Start of DATA TO EXAMINE

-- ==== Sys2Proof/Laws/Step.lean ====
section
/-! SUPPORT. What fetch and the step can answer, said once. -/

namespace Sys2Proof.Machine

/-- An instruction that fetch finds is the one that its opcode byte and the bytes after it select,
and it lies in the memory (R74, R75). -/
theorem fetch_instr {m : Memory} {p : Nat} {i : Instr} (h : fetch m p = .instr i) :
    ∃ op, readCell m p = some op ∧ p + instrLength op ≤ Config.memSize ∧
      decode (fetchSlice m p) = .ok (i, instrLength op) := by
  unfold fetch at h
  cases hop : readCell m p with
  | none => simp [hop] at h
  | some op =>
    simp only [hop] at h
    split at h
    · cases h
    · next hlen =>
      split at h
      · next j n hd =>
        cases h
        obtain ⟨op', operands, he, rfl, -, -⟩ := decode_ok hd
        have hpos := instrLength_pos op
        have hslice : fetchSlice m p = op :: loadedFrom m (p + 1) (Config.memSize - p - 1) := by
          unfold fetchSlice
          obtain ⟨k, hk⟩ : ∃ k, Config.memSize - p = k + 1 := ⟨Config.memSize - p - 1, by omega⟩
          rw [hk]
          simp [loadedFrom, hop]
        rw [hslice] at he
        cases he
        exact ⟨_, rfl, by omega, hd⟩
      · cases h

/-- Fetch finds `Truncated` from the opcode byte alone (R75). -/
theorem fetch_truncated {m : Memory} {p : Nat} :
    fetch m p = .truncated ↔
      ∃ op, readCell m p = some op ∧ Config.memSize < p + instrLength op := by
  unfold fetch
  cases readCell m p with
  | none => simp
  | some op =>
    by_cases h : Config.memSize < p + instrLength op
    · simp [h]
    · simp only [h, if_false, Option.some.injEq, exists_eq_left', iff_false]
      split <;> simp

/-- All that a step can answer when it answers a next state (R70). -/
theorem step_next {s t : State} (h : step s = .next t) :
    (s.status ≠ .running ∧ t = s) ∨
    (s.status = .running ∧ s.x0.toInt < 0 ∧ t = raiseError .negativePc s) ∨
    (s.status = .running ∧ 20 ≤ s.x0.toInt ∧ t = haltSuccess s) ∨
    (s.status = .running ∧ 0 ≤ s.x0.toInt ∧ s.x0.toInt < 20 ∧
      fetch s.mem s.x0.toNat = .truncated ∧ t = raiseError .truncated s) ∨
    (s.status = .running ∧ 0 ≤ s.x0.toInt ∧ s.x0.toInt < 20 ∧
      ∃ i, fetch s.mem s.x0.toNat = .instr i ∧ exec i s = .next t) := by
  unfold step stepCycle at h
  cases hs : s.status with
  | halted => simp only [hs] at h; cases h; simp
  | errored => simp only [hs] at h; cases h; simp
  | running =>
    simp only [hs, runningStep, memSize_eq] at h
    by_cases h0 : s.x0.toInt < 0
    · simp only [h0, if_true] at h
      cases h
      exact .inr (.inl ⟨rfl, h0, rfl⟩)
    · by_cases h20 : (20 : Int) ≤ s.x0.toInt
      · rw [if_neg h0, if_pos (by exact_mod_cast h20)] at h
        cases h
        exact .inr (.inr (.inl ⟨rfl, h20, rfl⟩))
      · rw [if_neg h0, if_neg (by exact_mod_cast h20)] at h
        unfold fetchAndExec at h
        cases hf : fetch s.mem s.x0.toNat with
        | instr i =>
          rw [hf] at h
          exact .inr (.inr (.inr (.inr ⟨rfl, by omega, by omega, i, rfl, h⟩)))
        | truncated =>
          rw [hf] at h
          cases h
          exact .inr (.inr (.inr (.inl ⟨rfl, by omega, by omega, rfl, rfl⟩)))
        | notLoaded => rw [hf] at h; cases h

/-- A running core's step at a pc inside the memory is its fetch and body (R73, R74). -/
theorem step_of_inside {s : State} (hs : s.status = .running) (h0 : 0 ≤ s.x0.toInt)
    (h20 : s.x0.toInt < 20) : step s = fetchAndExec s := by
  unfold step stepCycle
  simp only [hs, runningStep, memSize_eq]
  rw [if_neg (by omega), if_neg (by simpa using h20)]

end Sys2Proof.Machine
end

End of DATA TO EXAMINE
Start of DATA TO EXAMINE

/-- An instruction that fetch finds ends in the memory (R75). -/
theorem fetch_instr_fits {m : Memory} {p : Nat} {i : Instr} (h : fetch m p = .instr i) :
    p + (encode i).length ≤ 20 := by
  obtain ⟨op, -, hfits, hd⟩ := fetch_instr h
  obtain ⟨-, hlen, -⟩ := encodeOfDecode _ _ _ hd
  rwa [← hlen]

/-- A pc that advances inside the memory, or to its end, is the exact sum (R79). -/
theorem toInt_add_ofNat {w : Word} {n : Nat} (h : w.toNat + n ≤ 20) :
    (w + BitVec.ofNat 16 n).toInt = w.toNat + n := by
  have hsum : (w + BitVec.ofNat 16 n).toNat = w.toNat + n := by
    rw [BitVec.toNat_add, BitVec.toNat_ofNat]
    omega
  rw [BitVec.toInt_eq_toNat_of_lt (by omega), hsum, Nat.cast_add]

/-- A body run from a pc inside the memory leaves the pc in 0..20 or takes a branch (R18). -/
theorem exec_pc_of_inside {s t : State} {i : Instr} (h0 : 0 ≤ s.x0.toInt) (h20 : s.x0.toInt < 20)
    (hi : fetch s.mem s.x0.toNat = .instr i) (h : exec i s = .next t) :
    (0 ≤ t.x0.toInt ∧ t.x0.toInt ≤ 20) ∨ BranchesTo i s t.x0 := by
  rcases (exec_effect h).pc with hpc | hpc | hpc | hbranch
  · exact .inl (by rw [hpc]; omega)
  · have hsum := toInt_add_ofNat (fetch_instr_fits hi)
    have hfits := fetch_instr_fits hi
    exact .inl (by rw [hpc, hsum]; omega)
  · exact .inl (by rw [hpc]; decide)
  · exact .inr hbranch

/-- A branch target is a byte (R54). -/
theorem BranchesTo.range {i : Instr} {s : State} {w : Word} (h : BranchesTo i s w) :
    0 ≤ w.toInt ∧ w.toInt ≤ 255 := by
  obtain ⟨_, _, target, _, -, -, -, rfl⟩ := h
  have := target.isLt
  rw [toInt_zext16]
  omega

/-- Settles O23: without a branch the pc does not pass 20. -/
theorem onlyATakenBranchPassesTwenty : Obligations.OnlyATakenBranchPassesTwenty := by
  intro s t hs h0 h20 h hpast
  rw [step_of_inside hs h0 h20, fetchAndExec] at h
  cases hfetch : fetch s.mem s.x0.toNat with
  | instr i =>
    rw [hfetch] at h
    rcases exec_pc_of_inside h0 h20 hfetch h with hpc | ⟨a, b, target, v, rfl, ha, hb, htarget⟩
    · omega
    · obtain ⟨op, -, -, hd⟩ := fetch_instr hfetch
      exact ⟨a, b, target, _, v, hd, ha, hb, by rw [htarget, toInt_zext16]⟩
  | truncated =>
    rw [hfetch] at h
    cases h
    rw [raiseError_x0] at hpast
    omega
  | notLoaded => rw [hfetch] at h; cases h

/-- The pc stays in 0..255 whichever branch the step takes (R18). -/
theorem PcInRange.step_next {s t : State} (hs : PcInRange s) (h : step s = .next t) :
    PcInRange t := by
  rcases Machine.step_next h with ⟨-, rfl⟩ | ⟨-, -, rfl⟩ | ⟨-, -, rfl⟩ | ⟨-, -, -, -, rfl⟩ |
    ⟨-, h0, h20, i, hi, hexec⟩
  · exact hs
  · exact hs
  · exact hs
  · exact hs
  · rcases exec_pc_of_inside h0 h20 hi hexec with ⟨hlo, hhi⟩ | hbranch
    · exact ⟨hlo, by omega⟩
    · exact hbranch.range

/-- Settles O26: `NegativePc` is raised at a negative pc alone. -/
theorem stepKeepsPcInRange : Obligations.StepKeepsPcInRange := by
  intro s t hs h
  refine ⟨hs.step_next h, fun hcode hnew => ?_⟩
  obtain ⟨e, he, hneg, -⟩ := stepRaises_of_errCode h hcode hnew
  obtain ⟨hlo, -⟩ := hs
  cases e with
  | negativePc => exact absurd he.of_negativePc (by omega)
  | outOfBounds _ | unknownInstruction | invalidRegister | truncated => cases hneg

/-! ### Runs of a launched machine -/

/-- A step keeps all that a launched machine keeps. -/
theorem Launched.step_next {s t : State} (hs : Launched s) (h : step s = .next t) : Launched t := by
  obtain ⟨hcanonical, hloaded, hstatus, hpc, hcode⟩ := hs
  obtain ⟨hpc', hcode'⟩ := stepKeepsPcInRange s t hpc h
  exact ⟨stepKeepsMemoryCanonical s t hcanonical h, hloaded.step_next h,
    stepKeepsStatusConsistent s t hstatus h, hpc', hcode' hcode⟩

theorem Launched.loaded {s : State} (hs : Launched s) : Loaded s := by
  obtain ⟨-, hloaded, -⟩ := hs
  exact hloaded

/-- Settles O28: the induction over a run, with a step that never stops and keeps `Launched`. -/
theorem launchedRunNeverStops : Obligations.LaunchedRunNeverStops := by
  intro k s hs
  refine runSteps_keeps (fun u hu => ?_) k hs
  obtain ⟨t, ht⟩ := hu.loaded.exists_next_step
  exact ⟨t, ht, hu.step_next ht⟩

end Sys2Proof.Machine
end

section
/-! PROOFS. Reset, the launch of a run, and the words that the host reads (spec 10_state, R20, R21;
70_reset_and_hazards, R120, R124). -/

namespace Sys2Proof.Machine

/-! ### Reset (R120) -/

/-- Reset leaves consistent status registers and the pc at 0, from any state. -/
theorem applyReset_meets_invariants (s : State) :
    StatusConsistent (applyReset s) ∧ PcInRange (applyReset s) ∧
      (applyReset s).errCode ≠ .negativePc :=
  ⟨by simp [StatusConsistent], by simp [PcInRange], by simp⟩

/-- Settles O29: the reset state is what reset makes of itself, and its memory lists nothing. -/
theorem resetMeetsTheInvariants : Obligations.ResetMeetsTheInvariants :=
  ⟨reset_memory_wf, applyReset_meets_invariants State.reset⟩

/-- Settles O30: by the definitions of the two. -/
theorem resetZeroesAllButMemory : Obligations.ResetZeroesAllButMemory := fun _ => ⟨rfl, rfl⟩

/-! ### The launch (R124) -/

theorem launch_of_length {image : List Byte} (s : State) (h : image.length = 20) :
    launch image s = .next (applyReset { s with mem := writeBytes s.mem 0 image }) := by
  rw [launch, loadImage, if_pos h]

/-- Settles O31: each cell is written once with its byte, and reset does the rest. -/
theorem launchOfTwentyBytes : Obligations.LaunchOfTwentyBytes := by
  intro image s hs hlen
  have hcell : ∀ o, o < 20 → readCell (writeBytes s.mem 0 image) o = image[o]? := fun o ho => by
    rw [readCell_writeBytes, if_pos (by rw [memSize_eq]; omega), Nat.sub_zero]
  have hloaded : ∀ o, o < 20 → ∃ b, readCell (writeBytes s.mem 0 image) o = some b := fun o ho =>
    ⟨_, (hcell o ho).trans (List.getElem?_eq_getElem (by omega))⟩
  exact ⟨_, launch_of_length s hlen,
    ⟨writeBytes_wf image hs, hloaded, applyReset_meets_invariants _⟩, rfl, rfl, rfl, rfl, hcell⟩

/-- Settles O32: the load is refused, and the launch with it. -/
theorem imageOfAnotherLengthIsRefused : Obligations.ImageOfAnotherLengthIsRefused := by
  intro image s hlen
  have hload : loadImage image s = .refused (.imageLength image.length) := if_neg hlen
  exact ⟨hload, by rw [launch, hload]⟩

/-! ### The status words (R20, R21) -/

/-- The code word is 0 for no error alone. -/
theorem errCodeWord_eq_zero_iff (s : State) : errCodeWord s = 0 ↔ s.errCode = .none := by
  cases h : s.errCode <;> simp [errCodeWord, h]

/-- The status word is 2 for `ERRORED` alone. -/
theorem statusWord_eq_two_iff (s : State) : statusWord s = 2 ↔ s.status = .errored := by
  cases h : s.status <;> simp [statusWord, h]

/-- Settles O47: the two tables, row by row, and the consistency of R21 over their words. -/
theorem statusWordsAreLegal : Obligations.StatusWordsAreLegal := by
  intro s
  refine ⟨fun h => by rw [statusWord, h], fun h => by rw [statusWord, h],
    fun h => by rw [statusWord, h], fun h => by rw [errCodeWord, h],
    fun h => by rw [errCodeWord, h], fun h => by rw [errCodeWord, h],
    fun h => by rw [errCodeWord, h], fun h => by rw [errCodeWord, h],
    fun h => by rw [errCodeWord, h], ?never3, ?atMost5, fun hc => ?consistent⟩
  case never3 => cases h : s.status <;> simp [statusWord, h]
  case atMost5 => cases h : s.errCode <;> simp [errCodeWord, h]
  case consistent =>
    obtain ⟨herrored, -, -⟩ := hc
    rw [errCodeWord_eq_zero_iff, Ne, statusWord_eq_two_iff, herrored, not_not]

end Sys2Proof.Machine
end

End of DATA TO EXAMINE
Start of DATA TO EXAMINE

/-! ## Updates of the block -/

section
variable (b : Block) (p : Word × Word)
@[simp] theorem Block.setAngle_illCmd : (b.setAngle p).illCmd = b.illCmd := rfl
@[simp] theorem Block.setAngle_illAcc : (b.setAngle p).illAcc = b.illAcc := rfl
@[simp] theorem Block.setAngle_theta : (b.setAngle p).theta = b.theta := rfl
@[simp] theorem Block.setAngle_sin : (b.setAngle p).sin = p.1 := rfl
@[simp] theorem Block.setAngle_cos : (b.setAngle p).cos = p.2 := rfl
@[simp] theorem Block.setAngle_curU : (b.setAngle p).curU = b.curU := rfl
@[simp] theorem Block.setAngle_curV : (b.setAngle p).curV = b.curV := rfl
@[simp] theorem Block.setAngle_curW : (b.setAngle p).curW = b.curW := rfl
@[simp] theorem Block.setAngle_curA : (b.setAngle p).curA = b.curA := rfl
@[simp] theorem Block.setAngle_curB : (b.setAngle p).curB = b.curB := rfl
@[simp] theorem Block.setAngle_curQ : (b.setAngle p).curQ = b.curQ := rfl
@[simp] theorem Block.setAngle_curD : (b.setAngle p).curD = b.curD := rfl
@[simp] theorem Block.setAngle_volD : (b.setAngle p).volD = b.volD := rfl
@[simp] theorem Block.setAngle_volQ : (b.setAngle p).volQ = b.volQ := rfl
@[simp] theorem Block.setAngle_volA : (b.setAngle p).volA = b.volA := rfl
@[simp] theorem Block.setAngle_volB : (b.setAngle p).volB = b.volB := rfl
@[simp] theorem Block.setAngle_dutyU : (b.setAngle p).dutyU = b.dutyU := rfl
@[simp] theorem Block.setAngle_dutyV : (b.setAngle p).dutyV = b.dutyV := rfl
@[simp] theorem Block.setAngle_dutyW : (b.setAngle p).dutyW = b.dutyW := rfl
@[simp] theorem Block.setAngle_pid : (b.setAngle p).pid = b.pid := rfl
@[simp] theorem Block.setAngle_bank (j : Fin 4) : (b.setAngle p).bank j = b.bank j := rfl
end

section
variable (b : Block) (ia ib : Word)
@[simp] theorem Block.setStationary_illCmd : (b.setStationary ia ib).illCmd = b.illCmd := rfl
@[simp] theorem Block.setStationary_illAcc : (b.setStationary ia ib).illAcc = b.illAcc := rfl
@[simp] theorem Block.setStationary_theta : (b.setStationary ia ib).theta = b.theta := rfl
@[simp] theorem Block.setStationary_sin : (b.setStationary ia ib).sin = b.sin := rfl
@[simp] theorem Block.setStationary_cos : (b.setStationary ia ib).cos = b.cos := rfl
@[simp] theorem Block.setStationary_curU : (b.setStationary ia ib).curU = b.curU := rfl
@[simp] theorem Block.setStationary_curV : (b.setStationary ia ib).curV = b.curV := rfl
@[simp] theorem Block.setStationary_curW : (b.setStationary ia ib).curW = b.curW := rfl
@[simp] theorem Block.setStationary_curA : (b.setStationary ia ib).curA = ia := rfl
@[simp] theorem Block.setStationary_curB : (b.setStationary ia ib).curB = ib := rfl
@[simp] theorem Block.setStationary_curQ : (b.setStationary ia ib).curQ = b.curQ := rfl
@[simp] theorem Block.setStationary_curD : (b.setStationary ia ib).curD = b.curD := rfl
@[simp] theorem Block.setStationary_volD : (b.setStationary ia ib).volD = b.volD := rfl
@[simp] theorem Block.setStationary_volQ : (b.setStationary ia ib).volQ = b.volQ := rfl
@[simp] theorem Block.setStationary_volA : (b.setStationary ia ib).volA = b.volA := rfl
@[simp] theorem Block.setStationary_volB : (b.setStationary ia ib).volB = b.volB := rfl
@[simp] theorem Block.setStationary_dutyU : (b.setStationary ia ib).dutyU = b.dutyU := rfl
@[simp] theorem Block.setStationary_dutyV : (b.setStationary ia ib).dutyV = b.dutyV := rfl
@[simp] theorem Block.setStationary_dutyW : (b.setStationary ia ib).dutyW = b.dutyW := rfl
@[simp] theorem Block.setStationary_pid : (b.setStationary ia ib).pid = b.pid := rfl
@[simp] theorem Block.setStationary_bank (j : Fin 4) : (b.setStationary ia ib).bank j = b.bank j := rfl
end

End of DATA TO EXAMINE

WHAT THE EXERCISE ASKS:
Take each line above that contains "bank" and copy it out.

ANSWER FOR THIS EXERCISE:
@[simp] theorem Block.setAngle_bank (j : Fin 4) : (b.setAngle p).bank j = b.bank j := rfl
@[simp] theorem Block.setStationary_bank (j : Fin 4) : (b.setStationary ia ib).bank j = b.bank j := rfl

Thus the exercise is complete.